Of the lines below, report only those that contain "modImmediate".

Saved data entries
________

-- ==== Sys2Proof/Syntax.lean ====
section
/-! DEFINITION. The instructions: one constructor per row of spec/opcode_table.json. -/

namespace Sys2Proof

/-- The 23 instructions of 30_encoding R84 with the operand R82 gives them: a cell address, an immediate value, or none
where the operand digits are ignored (R88, log entry 12). Operands are below 100 in a well-formed instruction. -/
inductive Instr where
  /-- READ addr (40_io R122) -/
  | read (addr : Nat)
  /-- WRITE addr (40_io R123) -/
  | write (addr : Nat)
  /-- WRITE-ACCUMULATOR, alias WRITEACC (40_io R124) -/
  | writeAccumulator
  /-- READ-IMMEDIATE, alias READI (40_io R125) -/
  | readImmediate
  /-- LOAD addr (41_load_store R140) -/
  | load (addr : Nat)
  /-- STORE addr (41_load_store R141) -/
  | store (addr : Nat)
  /-- LOAD-IMMEDIATE val (41_load_store R142) -/
  | loadImmediate (val : Nat)
  /-- ADD addr (42_arithmetic R170) -/
  | add (addr : Nat)
  /-- SUB addr (42_arithmetic R171) -/
  | sub (addr : Nat)
  /-- DIV addr (42_arithmetic R172) -/
  | div (addr : Nat)
  /-- MOD addr (42_arithmetic R173) -/
  | mod (addr : Nat)
  /-- MUL addr (42_arithmetic R174) -/
  | mul (addr : Nat)
  /-- ADD-IMMEDIATE val (42_arithmetic R175) -/
  | addImmediate (val : Nat)
  /-- SUB-IMMEDIATE val (42_arithmetic R176) -/
  | subImmediate (val : Nat)
  /-- DIV-IMMEDIATE val (42_arithmetic R177) -/
  | divImmediate (val : Nat)
  /-- MOD-IMMEDIATE val (42_arithmetic R178) -/
  | modImmediate (val : Nat)
  /-- MUL-IMMEDIATE val (42_arithmetic R179) -/
  | mulImmediate (val : Nat)
  /-- JUMP addr (43_control R201) -/
  | jump (addr : Nat)
  /-- JUMP-IF-NEGATIVE addr (43_control R202) -/
  | jumpIfNegative (addr : Nat)
  /-- JUMP-IF-ZERO addr (43_control R203) -/
  | jumpIfZero (addr : Nat)
  /-- HALT (43_control R207) -/
  | halt
  /-- JUMP-IF-NOT-ZERO addr (43_control R204) -/
  | jumpIfNotZero (addr : Nat)
  /-- JUMP-IF-GREATER-THAN-ZERO addr (43_control R205) -/
  | jumpIfGreaterThanZero (addr : Nat)
  deriving DecidableEq, Repr

end Sys2Proof
end

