-- ==== Sys2Proof/Machine/Operands.lean ====
section
/-! DEFINITION. The two operand forms that give a number (30_encoding R82, 42_arithmetic R160). -/

namespace Sys2Proof.Machine

/-- Memory form: `b = sval(MemRead(opd, 1))` (42_arithmetic R160, 20_memory R56). -/
def memoryOperand (s : State) (a : Nat) : Except Trap Int := (memRead s a).map sval

/-- Immediate form: `b = zext_16(opd)`, the operand as a non-negative integer (42_arithmetic R160, 30_encoding R82). -/
def immediateOperand (n : Nat) : Except Trap Int := .ok (n : Int)

end Sys2Proof.Machine
end

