-- ==== Sys2Proof/Tests/Slice0.lean ====
section
/-! SUPPORT. The model's own tests. Expected values are those of spec/95_test_vectors.md or of a rule's own example, named at
each test. The second half shows, for each statement with hypotheses, states and operands that meet them. -/

open Sys2Proof Sys2Proof.Machine Sys2Proof.Claims

namespace Sys2Proof.Tests

/-! ### Helpers -/

/-- The default parameters with another number of cells. -/
def cfgOf (n : Nat) : Config := { Config.standard with memSize := n }

/-- A running core with N = `n` cells, the accumulator and `pc` given, and the listed cells. -/
def st (n : Nat) (acc : Int) (pc : Nat) (cells : Memory) (console : List Answer := []) : State :=
  { State.resetWith (cfgOf n) with
    acc := bits16 acc, pc := BitVec.ofNat 16 pc, status := .running, mem := cells, console := console }

/-- What a test looks at: the accumulator, `pc`, the status, the fault and its address. -/
structure View where
  acc : Int
  pc : Nat
  status : Status
  faultKind : FaultKind
  faultAddr : Nat
  deriving DecidableEq

/-- The view of the state a step leaves. -/
def view (r : Result) : Option View :=
  match r with
  | .next t => some ⟨sval t.acc, uval t.pc, t.status, t.faultKind, uval t.faultAddr⟩
  | _ => none

/-- The error of a computation that failed. -/
def errorOf {ε α : Type} (r : Except ε α) : Option ε :=
  match r with
  | .ok _ => none
  | .error e => some e

/-- One cell of the state a step leaves. -/
def cellAfter (r : Result) (a : Nat) : Option Word :=
  match r with
  | .next t => some (t.cell a)
  | _ => none

/-- The output of the state a step leaves. -/
def outputAfter (r : Result) : Option (List Int) :=
  match r with
  | .next t => some t.output
  | _ => none

/-! ### Well-formedness: an ill-formed term for each check -/

/-- Operand 99 is in range for every instruction (30_encoding R82). -/
theorem test_wf_accepts :
    Instr.wf (.read 99) = true ∧
    Instr.wf (.write 99) = true ∧
    Instr.wf .writeAccumulator = true ∧
    Instr.wf .readImmediate = true ∧
    Instr.wf (.load 99) = true ∧
    Instr.wf (.store 99) = true ∧
    Instr.wf (.loadImmediate 99) = true ∧
    Instr.wf (.add 99) = true ∧
    Instr.wf (.sub 99) = true ∧
    Instr.wf (.div 99) = true ∧
    Instr.wf (.mod 99) = true ∧
    Instr.wf (.mul 99) = true ∧
    Instr.wf (.addImmediate 99) = true ∧
    Instr.wf (.subImmediate 99) = true ∧
    Instr.wf (.divImmediate 99) = true ∧
    Instr.wf (.modImmediate 99) = true ∧
    Instr.wf (.mulImmediate 99) = true ∧
    Instr.wf (.jump 99) = true ∧
    Instr.wf (.jumpIfNegative 99) = true ∧
    Instr.wf (.jumpIfZero 99) = true ∧
    Instr.wf .halt = true ∧
    Instr.wf (.jumpIfNotZero 99) = true ∧
    Instr.wf (.jumpIfGreaterThanZero 99) = true := by decide
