-- ==== Sys2Proof/Machine/Widths.lean ====
section
/-! DEFINITION. The derived parameters K, R, T (00_scope.md R8; 41_parity.md R100; 42_hamming.md R110 to R112). -/

namespace Sys2Proof.Machine

/-- K, the width of the extended data block: the data and one appended parity bit (R110). -/
abbrev extWidth (n : Nat) : Nat := n + 1

/-- The source's loop (R111): `r` goes up until `2^r >= k + r + 1`; `fuel` bounds the number of steps. -/
def searchChecks (k : Nat) (fuel r : Nat) : Nat :=
  match fuel with
  | 0 => r
  | fuel + 1 => if k + r + 1 ≤ 2 ^ r then r else searchChecks k fuel (r + 1)

/-- R, the smallest `r` with `2^r >= K + r + 1` (R111). -/
def checkCount (n : Nat) : Nat := searchChecks (extWidth n) (extWidth n + 1) 0

/-- T of the Hamming strategy (R112). -/
def hamWidth (n : Nat) : Nat := extWidth n + checkCount n

/-- T of the parity strategy (R100). -/
abbrev parWidth (n : Nat) : Nat := n + 1

/-- T of the bound strategy, the width of ENC (R8, R20). With no strategy there is no EncodedBlock: width 0
(log entry 6). -/
abbrev encWidth (st : Option Strategy) (n : Nat) : Nat :=
  match st with
  | none => 0
  | some .parity => parWidth n
  | some .hamming => hamWidth n

end Sys2Proof.Machine
end

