-- ==== Sys2Proof/Machine/Flags.lean ====
section
/-! DEFINITION. The outcome flags of a decode (10_state.md R29 to R32). The block has no status register: these are
fields of the result, rebuilt by every decode. -/

namespace Sys2Proof.Machine

/-- The four outcome fields a codec computes (R28). -/
structure Flags where
  success : Bool
  errorDetected : Bool
  numCorruptBits : Nat
  numCorrectedBits : Nat
  deriving DecidableEq, Repr

/-- The four ways HAM.DEC can go (R121). -/
inductive Path
  /-- NONE, syndrome 0 (R122). -/
  | noError
  /-- SINGLE, corrected (R125). -/
  | single
  /-- DOUBLE, detected (R126). -/
  | double
  /-- OUTOFRANGE, the syndrome names no position (R127). -/
  | outOfRange
  deriving DecidableEq, Repr

/-- The parity decoder's flags, from `parity(w)` (R102; the losing clause of C2 is discarded). -/
def parityFlags (p : Bool) : Flags :=
  { success := !p, errorDetected := p, numCorruptBits := p.toNat, numCorrectedBits := 0 }

/-- The Hamming decoder's flags on each path: R122 (`num_corrected_bits` by D9, log entry 10), R125, R126, R127
(D8, log entry 3). -/
def pathFlags (path : Path) : Flags :=
  match path with
  | .noError => { success := true, errorDetected := false, numCorruptBits := 0, numCorrectedBits := 0 }
  | .single => { success := true, errorDetected := true, numCorruptBits := 1, numCorrectedBits := 1 }
  | .double => { success := false, errorDetected := true, numCorruptBits := 2, numCorrectedBits := 0 }
  | .outOfRange => { success := false, errorDetected := true, numCorruptBits := 2, numCorrectedBits := 0 }

/-- Path OUTOFRANGE with OOR_POLICY left open (R127, U2): a check is violated and nothing was corrected; the other two
flags are open values. Log entry 3. -/
def openFlags (n w : Nat) : Flags :=
  { success := Config.oorSuccess n w, errorDetected := true, numCorruptBits := (Config.oorCorrupt n w).val, numCorrectedBits := 0 }

/-- A codec's result bundle from its parts (R28). -/
def bundle {n t : Nat} (decoded : Bits n) (stored : Bits t) (f : Flags) : CodecResult n t :=
  { decodedBits := decoded, storedBits := stored, success := f.success, errorDetected := f.errorDetected, numCorruptBits := f.numCorruptBits, numCorrectedBits := f.numCorrectedBits }

/-- `correct` (R31): decided by the Chunk alone, against the ground truth. -/
def correctFlag {n : Nat} (decoded orig : Bits n) : Bool := decoded == orig

end Sys2Proof.Machine
end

________

RESPONSE =
  | modImmediate (val : Nat)
    Instr.wf (.modImmediate 99) = true ∧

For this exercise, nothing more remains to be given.